THE TASK » Go to the line containing "def Ring.layout (r" in the records below and print it and every following line exactly, on through the line containing "def Part.startGap (p", then stop.

RECORDS FOR THIS EXERCISE »
☆ ☆ ☆
/-- The payload area of a "DATA" record: two bytes a word, the earlier in the high half, 0 beyond the bytes (R104). -/
def payloadWords (limit : Nat) (bytes : List Byte) : List Word :=
  (List.range (limit / 2)).map fun j => wordOfBytes (bytes.getD (2 * j) 0) (bytes.getD (2 * j + 1) 0)

/-- The words of a "DATA" record of payload limit `limit`, the check word last (R104, R171). -/
def dataWords (i : LineNo) (limit size : Nat) (seq : Word) (c : Contents) : List Word :=
  let ws := headerWords dataKind i size seq c.stamp ++
    [word c.bytes.length, word c.errors, padWord c.firstError] ++ payloadWords limit c.bytes ++
    List.replicate ((9 + limit / 2) % 2) 0
  ws ++ [crc ws]

/-- The contents a buffer holds; a "FREE" one holds nothing. -/
def Buffer.contents : Buffer → Contents
  | .free => ⟨[], 0, none, 0⟩
  | .opened c => c
  | .closed c => c
  | .writing c => c

/-- The size of a taken job's record (R124). -/
def Line.jobSize (l : Line) : TakenJob → Nat
  | .data _ => l.dataSize
  | .event _ _ => 10

/-- The words of a taken job's record (R131). -/
def Line.jobWords (l : Line) (i : LineNo) (seq : Word) : TakenJob → List Word
  | .data b => dataWords i l.payloadLimit l.dataSize seq l.buffers[b].contents
  | .event e dropped => eventWords i seq e dropped

/-- Words at successive ring offsets from `k`. -/
def wordsFrom (k : Nat) : List Word → List (Nat × Word)
  | [] => []
  | d :: rest => (k, d) :: wordsFrom (k + 1) rest

/-- The two header words of a pad that begins at `k` (R105). -/
def padWords (i : LineNo) (size : Nat) : Option Nat → List (Nat × Word)
  | none => []
  | some k => wordsFrom k [kindWord padKind i, word (size - k)]

/-! ## The space check (R124) -/

/-- Where a record of `s` words goes from offset `k`: at `k`, or after a pad at offset 0. -/
def placeFrom (size k s : Nat) : Placement := if size - k < s then ⟨some k, 0⟩ else ⟨none, k⟩

/-- The words of the pad before a placement. -/
def Placement.padSize (pl : Placement) (size : Nat) : Nat :=
  match pl.pad with
  | none => 0
  | some k => size - k

/-- A layout: the "GAP" if any, the record, and the words needed. -/
structure Layout where
  gap : Option Placement
  record : Placement
  need : Nat
deriving DecidableEq, Repr

/-- The layout of a record with no "GAP"; on an empty ring the pad at W is not counted. -/
def Ring.layoutRecord (r : Ring) (size s : Nat) : Layout :=
  let pl := placeFrom size r.w s
  ⟨none, pl, (if r.occupied = 0 then 0 else pl.padSize size) + s⟩

/-- The layout of a record after a "GAP" of 10 words. -/
def Ring.layoutGap (r : Ring) (size s : Nat) : Layout :=
  if r.occupied = 0 ∧ size - r.w < 10 + s then ⟨some ⟨some r.w, 0⟩, ⟨none, 10⟩, 10 + s⟩
  else
    let g := placeFrom size r.w 10
    let pl := placeFrom size (wrapOffset size g.offset 10) s
    ⟨some g, pl, g.padSize size + 10 + pl.padSize size + s⟩

/-- The layout of a record of `s` words (R124). -/
def Ring.layout (r : Ring) (size s : Nat) : Layout :=
  if r.discardRecords = 0 ∧ r.discardBytes = 0 then r.layoutRecord size s else r.layoutGap size s

/-- Replace the job in flight. -/
def Part.setFlight (p : Part) (f : Option Flight) : Part := { p with writer := { p.writer with flight := f } }

/-- The writing of a taken job's record starts (R131). -/
def Part.startRecord (p : Part) (i : LineNo) (r : Ring) (job : TakenJob) (pl : Placement) : Part :=
  let l := p.line i
  p.setFlight (some ⟨i, .writing
    { job := job, isGap := false, place := pl, seq := r.nextSeq, size := l.jobSize job, pad := pl.pad,
      todo := padWords i l.ringSize pl.pad ++ wordsFrom pl.offset (l.jobWords i r.nextSeq job) }⟩)

/-- The writing of a "GAP" starts: it takes the discard tally and the dropped-events tally (R127). -/
def Part.startGap (p : Part) (i : LineNo) (r : Ring) (job : TakenJob) (g pl : Placement) : Part :=
  let l := p.line i
  let ws := eventWords i r.nextSeq ⟨.gap, r.discardRecords, r.discardBytes, 0, 0, p.counter⟩ l.droppedEvents
  let p := p.onLine i fun l =>
    { l with ring := .present { r with discardRecords := 0, discardBytes := 0 }, droppedEvents := 0 }
  p.setFlight (some ⟨i, .writing
    { job := job, isGap := true, place := pl, seq := r.nextSeq, size := 10, pad := g.pad,
      todo := padWords i l.ringSize g.pad ++ wordsFrom g.offset ws }⟩)

/-- What the line takes back of a discarded job: a free buffer, or the dropped-events count (R126). -/
def Line.takeBack (l : Line) : TakenJob → Line
  | .data b => { l with buffers := l.buffers.set b .free }
  | .event _ dropped => { l with droppedEvents := satAdd l.droppedEvents dropped.toNat }

/-- The bytes of a discarded job that join the discard tally (R126). -/
def Line.lostBytes (l : Line) : TakenJob → Nat
  | .data b => l.buffers[b].contents.bytes.length
  | .event _ _ => 0

/-- Under "KEEP" a job that does not fit is discarded; the turn ends (R126). -/
def Part.discardJob (p : Part) (i : LineNo) (r : Ring) (job : TakenJob) : Part :=
  let l := p.line i
  let r' := { r with
    discardRecords := satAdd r.discardRecords 1
    discardBytes := satAdd r.discardBytes (l.lostBytes job) }
  let p := p.onLine i fun l => { (l.takeBack job) with ring := .present r' }
  (p.count i .recordsDiscarded 1).setFlight none

/-- Under "OVERWRITE" a job that does not fit is parked on a live lease, else the reclaim read is presented (R128, R129). -/
def Part.makeRoom (p : Part) (i : LineNo) (r : Ring) (job : TakenJob) : Part :=
  if r.lease.isLive then (p.onLine i fun l => { l with parked := some job }).setFlight none
  else p.setFlight (some ⟨i, .reclaimRead job r.r false⟩)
☆ ☆ ☆
OUTPUT OF THE EXERCISE »
def Ring.layout (r : Ring) (size s : Nat) : Layout :=
  if r.discardRecords = 0 ∧ r.discardBytes = 0 then r.layoutRecord size s else r.layoutGap size s

/-- Replace the job in flight. -/
def Part.setFlight (p : Part) (f : Option Flight) : Part := { p with writer := { p.writer with flight := f } }

/-- The writing of a taken job's record starts (R131). -/
def Part.startRecord (p : Part) (i : LineNo) (r : Ring) (job : TakenJob) (pl : Placement) : Part :=
  let l := p.line i
  p.setFlight (some ⟨i, .writing
    { job := job, isGap := false, place := pl, seq := r.nextSeq, size := l.jobSize job, pad := pl.pad,
      todo := padWords i l.ringSize pl.pad ++ wordsFrom pl.offset (l.jobWords i r.nextSeq job) }⟩)

/-- The writing of a "GAP" starts: it takes the discard tally and the dropped-events tally (R127). -/
def Part.startGap (p : Part) (i : LineNo) (r : Ring) (job : TakenJob) (g pl : Placement) : Part :=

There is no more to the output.